PROBLEM DESCRIPTION >> Give back an exact copy of the lines in the records below, from the line that has "def x1 (b7 b14" through the line that has "refine ⟨rfl, rfl, rfl, rfl, rfl, rfl, by", and nothing besides.
RECORD EXTRACTS Start Marker
-- ==== Sys2Proof/Tests/Slice0.lean ====
section
/-! SUPPORT. Tests: the checks of WellFormed, words of the opcode map, one or two vectors of 95_test_vectors.md for each command,
and for every obligation with hypotheses a witness that meets them. -/

namespace Sys2Proof.Tests

open Sys2Proof.Machine

/-! ### Helpers -/

/-- A cycle in which the outside does nothing. -/
def quiet : CycleInput := ⟨true, none, none, 0⟩

/-- A cycle in which the character `b` arrives without errors. -/
def hears (b : Byte) : CycleInput := ⟨true, none, some ⟨b, false, false⟩, 0⟩

/-- A cycle in which the host writes. -/
def writes (off : BitVec 11) (size : Size) (w : Word) : CycleInput := ⟨true, some (.write off size w), none, 0⟩

/-- A cycle in which the host reads. -/
def reads (off : BitVec 11) (size : Size) : CycleInput := ⟨true, some (.read off size), none, 0⟩

/-- A cycle in which the host writes STATUS while a character with both errors arrives. -/
def clearsAndHears : CycleInput := ⟨true, some (.write 0x00C#11 .four 0x7E#32), some ⟨0x68#8, true, true⟩, 0⟩

/-- A cycle with RST_N low, in which the host reads. -/
def resets : CycleInput := ⟨false, some (.read 0x00C#11 .four), none, 0⟩

/-- The reset state with the open divisors fixed and one listed choice. -/
def start (c : CycleInput) : State := { State.reset with baudDiv := 1#16, tickDiv := 0#32, inputs := [c] }

/-- A state of an EXCHANGE of the one-byte frame 68, with every wait 0 and one attempt. -/
def inExchange (x : XState) (cs : List CycleInput) : State :=
  { State.reset with
    xstate := x, baudDiv := 1#16, tickDiv := 0#32, frameLen := 1#10, attempt := 1#4, maxAttempts := 1#4, tSettle := 0#16
    tInact := 0#16, tCeil := 0#16, tRetry := 0#16, mem := [(0x200, 0x68#8), (0x400, 0x68#8)], inputs := cs }

/-- A pending NOP. -/
def inCodec (lat : Nat) (cs : List CycleInput) : State := { State.reset with xstate := .codec, pendLat := lat, inputs := cs }

/-- What a result that answers a next state says of it. -/
def nextWith (r : Result) (p : State → Bool) : Bool :=
  match r with
  | .next t => p t
  | _ => false

theorem exists_next {r : Result} {p : State → Bool} (h : nextWith r p = true) : ∃ t, r = .next t ∧ p t = true := by
  cases r with
  | next t => exact ⟨t, rfl, h⟩
  | fault f => cases h
  | refused f => cases h

/-- The digits 1 2 3 4 5 6 7 8 9 0 1 and one more character. -/
def digits (c : Byte) : List Byte :=
  [0x31#8, 0x32#8, 0x33#8, 0x34#8, 0x35#8, 0x36#8, 0x37#8, 0x38#8, 0x39#8, 0x30#8, 0x31#8, c]

/-- ADDRSTR and its length. -/
def withAddrstr (cs : List Byte) : State :=
  { State.reset with addrstrLen := BitVec.ofNat 4 cs.length }.setBuf .addrstr cs

/-- BUILD's operands, with the address 01 00 00 00 00 00. -/
def withPayload (hasDi : Bool) (di : Word) (p : List Byte) : State :=
  { State.reset with addrLo := 1#32, hasDi := hasDi, di := di, plen := BitVec.ofNat 8 p.length }.setBuf .payload p

/-- A received sequence. -/
def withRx (f : List Byte) : State := { State.reset with rxLen := BitVec.ofNat 10 f.length }.setBuf .rxbuf f

/-- A frame in TXBUF. -/
def withTx (f : List Byte) : State := { State.reset with frameLen := BitVec.ofNat 10 f.length }.setBuf .txbuf f

/-- 95_test_vectors.md X1 with byte 7 and byte 14 left open. -/
def x1 (b7 b14 : Byte) : List Byte :=
  [0x68#8, 0x01#8, 0#8, 0#8, 0#8, 0#8, 0#8, b7, 0x91#8, 0x08#8, 0x33#8, 0x33#8, 0x33#8, 0x33#8, b14, 0x89#8, 0x67#8, 0x45#8,
    0x16#8, 0x16#8]

/-- 95_test_vectors.md W6. -/
def w6 : List Byte :=
  [0x68#8, 0x01#8, 0#8, 0#8, 0#8, 0#8, 0#8, 0x68#8, 0x91#8, 0x05#8, 0x34#8, 0x35#8, 0x36#8, 0x06#8, 0x16#8]

/-- 95_test_vectors.md B4. -/
def b4 : List Byte := [0x68#8, 0x01#8, 0#8, 0#8, 0#8, 0#8, 0#8, 0x68#8, 0x11#8, 0x00#8, 0xE2#8, 0x16#8]

/-! ### WellFormed: an illegal command with a legal word is refused -/

theorem test_illformed_nop : (Instr.illegal 0x00000000#32).wellFormed = false := by decide
theorem test_illformed_addrEncode : (Instr.illegal 0x00000001#32).wellFormed = false := by decide
theorem test_illformed_build : (Instr.illegal 0x00000002#32).wellFormed = false := by decide
theorem test_illformed_parseRx : (Instr.illegal 0x00000003#32).wellFormed = false := by decide
theorem test_illformed_parseTx : (Instr.illegal 0x00000103#32).wellFormed = false := by decide
theorem test_illformed_exchange : (Instr.illegal 0x00000004#32).wellFormed = false := by decide
theorem test_wellformed_illegal : (Instr.illegal 0x00000005#32).wellFormed = true := by decide

/-! ### Decode: OP in bits 3..0, SRC in bit 8, written out from 30_encoding.md R69, R70 -/

theorem test_decode_nop : decodeWord 0b00000000000000000000000000000000#32 = .nop := by decide
theorem test_decode_addrEncode : decodeWord 0b00000000000000000000000000000001#32 = .addrEncode := by decide
theorem test_decode_build : decodeWord 0b00000000000000000000000000000010#32 = .build := by decide
theorem test_decode_parseRx : decodeWord 0b00000000000000000000000000000011#32 = .parseRx := by decide
theorem test_decode_parseTx : decodeWord 0b00000000000000000000000100000011#32 = .parseTx := by decide
theorem test_decode_exchange : decodeWord 0b00000000000000000000000000000100#32 = .exchange := by decide
/-- 95_test_vectors.md N2, N3. -/
theorem test_decode_illegal :
    ∀ w ∈ [0x00000005#32, 0x0000000F#32, 0x00000013#32, 0x00000101#32, 0x00000104#32, 0x80000000#32],
      decodeWord w = .illegal w := by
  simp only [List.forall_mem_cons]
  refine ⟨rfl, rfl, rfl, rfl, rfl, rfl, by simp⟩
/-- 95_test_vectors.md P2 step 6: the byte lanes of PARSE TX. -/
theorem test_decode_bytes : decodeBytes [0x03#8, 0x01#8, 0#8, 0#8, 0x77#8] = .ok (.parseTx, [0x77#8]) := by decide
theorem test_decode_truncated : decodeBytes [0x03#8, 0x01#8, 0#8] = .error .truncated := by decide
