-- ==== Sys2Proof/Machine/Memory.lean ====
section
/-! DEFINITION. Device memory as the home slices hold it, with the HBM4 and stacked-SRAM error rules and their logs
(spec/09 9.7, spec/16), and the notification ring they report to (R362). -/

namespace Sys2Proof.Machine

/-! ### Notifications (R362) -/

/-- The number after `x` in a sequence that runs from 1 to 2^32 - 1 and wraps to 1 (R362, R386, R320). -/
def nextSeq (x : Word) : Word := if x = BitVec.allOnes 32 then 1 else x + 1

/-- A saturating count. -/
def satInc (x : Word) : Word := if x = BitVec.allOnes 32 then x else x + 1

/-- The entries of the notification ring (Table 15.3). -/
def ringEntries (ctl : Word) : Nat := 2 ^ (6 + min 9 (ctl.extractLsb' 0 4).toNat)

/-- An event reported to the host (R362): an entry in the ring, then NQTAIL, then MSI-X; or NQLOST. -/
def notify (s : State) (type source : Nat) (data0 data1 : Dword) : State :=
  let h := s.hostIf
  if h.nqctl.getLsbD 31 = false ∨ (h.nqtail - h.nqhead).toNat = ringEntries h.nqctl then
    { s with hostIf := { h with nqlost := satInc h.nqlost } }
  else
    let seq := nextSeq h.nseq
    let addr := h.nqbase.toNat + 32 * (h.nqtail.toNat % ringEntries h.nqctl)
    let entry := natBytes 4 seq.toNat ++ natBytes 2 type ++ natBytes 2 source ++ natBytes 8 data0.toNat ++
      natBytes 8 data1.toNat ++ natBytes 8 0
    { s with
      hostMem := tsetMany 0 s.hostMem addr entry
      hostIf := { h with nseq := seq, nqtail := h.nqtail + 1 }
      out := s.out ++ [.msix (h.nqctl.extractLsb' 16 5).toNat] }

/-! ### Freezing a context (R342) -/

/-- A freeze event of a context (R342): the record and the notification of the first, the count of later ones. -/
def freezeCtx (s : State) (c : Nat) (reason : Nat) (low : Nat) (frz1 frz2 frz3 : Dword) : State :=
  let x := getContext s c
  if x.frozen then modContext s c (fun x => { x with later := if x.later = 255 then 255 else x.later + 1 })
  else
    let f0 := BitVec.ofNat 64 (reason * 2 ^ 56 + low)
    notify (modContext s c (fun x =>
      { x with frozen := true, reason := BitVec.ofNat 8 reason, later := 0, frz0 := f0, frz1 := frz1, frz2 := frz2,
               frz3 := frz3 })) 2 c f0 frz1

/-! ### The device physical address map (R358) and home slices (R269, R380) -/

/-- HBM4 addresses. -/
def inHbm (pa : Nat) : Bool := pa < 0x6000000000
/-- Capacity-tier addresses. -/
def inCapacity (pa : Nat) : Bool := 0x8000000000 ≤ pa && pa < 0xC000000000
/-- Addresses that hold device memory (R358). -/
def inDevice (pa : Nat) : Bool := inHbm pa || inCapacity pa

/-- The home slice of an address (R269). -/
def homeSlice (pa : Nat) : Nat := (bitsOf pa 20 12 + 32 * bitsOf pa 25 21) % 96
/-- The stack that serves an address (R269). -/
def stackOf (pa : Nat) : Nat := homeSlice pa / 16
/-- The pseudo-channel of its stack that serves a sector (R269, R380): one of the slice's ten. -/
def channelOf (pa : Nat) : Nat := 10 * (homeSlice pa % 16) + Config.channelOf (pa / 32) % 10

/-- Bytes of device memory. -/
def memBytes (s : State) (pa n : Nat) : List Byte := tgetMany 0 s.mem pa n

/-- The state with bytes of device memory written, host copies of their lines back-invalidated first (R359). -/
def memWrite (s : State) (pa : Nat) (bs : List Byte) : State :=
  { s with
    mem := tsetMany 0 s.mem pa bs
    hostIf := { s.hostIf with lines := s.hostIf.lines.filter (fun l => l != pa / 64) } }

/-! ### HBM4 array ECC and transfers (R381, R382, R386) -/

/-- A log entry written to a full or not full log, with its overflow bit (R386). -/
def logPush (cap : Nat) (log : List LogEntry) (lost : Bool) (e : LogEntry) : List LogEntry × Bool :=
  if log.length < cap then (log ++ [e], lost) else (log, true)

/-- The requester code of a cluster (Table 16.3). -/
abbrev whoDevice : Nat := 0xFE
/-- The requester code of the host or a peer (Table 16.3). -/
abbrev whoHost : Nat := 0xFF

/-- An array log entry (Table 16.3) with its counts and its notification (R386, R387). -/
def logArray (s : State) (pa who : Nat) (err : Nat) : State :=
  let k := stackOf pa
  let st := getStack s k
  let seq := nextSeq st.hseq
  let unc := decide (256 ≤ err)
  let w0 := BitVec.ofNat 64 (2 ^ 63 + (if unc then 2 else 1) * 2 ^ 61 + channelOf pa * 2 ^ 48 +
    pa % 2 ^ 40 / 32 * 32)
  let w1 := BitVec.ofNat 64 (seq.toNat * 2 ^ 32 + who * 2 ^ 24 + (if unc then 0xFF else err))
  let (log, lost) := logPush 16 st.halog st.arrayOverflow (w0, w1)
  let s := modStack s k (fun st =>
    { st with hseq := seq, halog := log, arrayOverflow := lost,
              hacorr := if unc then st.hacorr else satInc st.hacorr,
              haunc := if unc then satInc st.haunc else st.haunc })
  if st.halog.length < 16 ∧ (unc ∨ st.notify) then notify s 7 (0x1000 + k) w0 w1 else s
RECORD EXTRACTS End Marker
RESPONSE AREA >>
def x1 (b7 b14 : Byte) : List Byte :=
  [0x68#8, 0x01#8, 0#8, 0#8, 0#8, 0#8, 0#8, b7, 0x91#8, 0x08#8, 0x33#8, 0x33#8, 0x33#8, 0x33#8, b14, 0x89#8, 0x67#8, 0x45#8,
    0x16#8, 0x16#8]

/-- 95_test_vectors.md W6. -/
def w6 : List Byte :=
  [0x68#8, 0x01#8, 0#8, 0#8, 0#8, 0#8, 0#8, 0x68#8, 0x91#8, 0x05#8, 0x34#8, 0x35#8, 0x36#8, 0x06#8, 0x16#8]

/-- 95_test_vectors.md B4. -/
def b4 : List Byte := [0x68#8, 0x01#8, 0#8, 0#8, 0#8, 0#8, 0#8, 0x68#8, 0x11#8, 0x00#8, 0xE2#8, 0x16#8]

/-! ### WellFormed: an illegal command with a legal word is refused -/

theorem test_illformed_nop : (Instr.illegal 0x00000000#32).wellFormed = false := by decide
theorem test_illformed_addrEncode : (Instr.illegal 0x00000001#32).wellFormed = false := by decide
theorem test_illformed_build : (Instr.illegal 0x00000002#32).wellFormed = false := by decide
theorem test_illformed_parseRx : (Instr.illegal 0x00000003#32).wellFormed = false := by decide
theorem test_illformed_parseTx : (Instr.illegal 0x00000103#32).wellFormed = false := by decide
theorem test_illformed_exchange : (Instr.illegal 0x00000004#32).wellFormed = false := by decide
theorem test_wellformed_illegal : (Instr.illegal 0x00000005#32).wellFormed = true := by decide

/-! ### Decode: OP in bits 3..0, SRC in bit 8, written out from 30_encoding.md R69, R70 -/

theorem test_decode_nop : decodeWord 0b00000000000000000000000000000000#32 = .nop := by decide
theorem test_decode_addrEncode : decodeWord 0b00000000000000000000000000000001#32 = .addrEncode := by decide
theorem test_decode_build : decodeWord 0b00000000000000000000000000000010#32 = .build := by decide
theorem test_decode_parseRx : decodeWord 0b00000000000000000000000000000011#32 = .parseRx := by decide
theorem test_decode_parseTx : decodeWord 0b00000000000000000000000100000011#32 = .parseTx := by decide
theorem test_decode_exchange : decodeWord 0b00000000000000000000000000000100#32 = .exchange := by decide
/-- 95_test_vectors.md N2, N3. -/
theorem test_decode_illegal :
    ∀ w ∈ [0x00000005#32, 0x0000000F#32, 0x00000013#32, 0x00000101#32, 0x00000104#32, 0x80000000#32],
      decodeWord w = .illegal w := by
  simp only [List.forall_mem_cons]
  refine ⟨rfl, rfl, rfl, rfl, rfl, rfl, by simp⟩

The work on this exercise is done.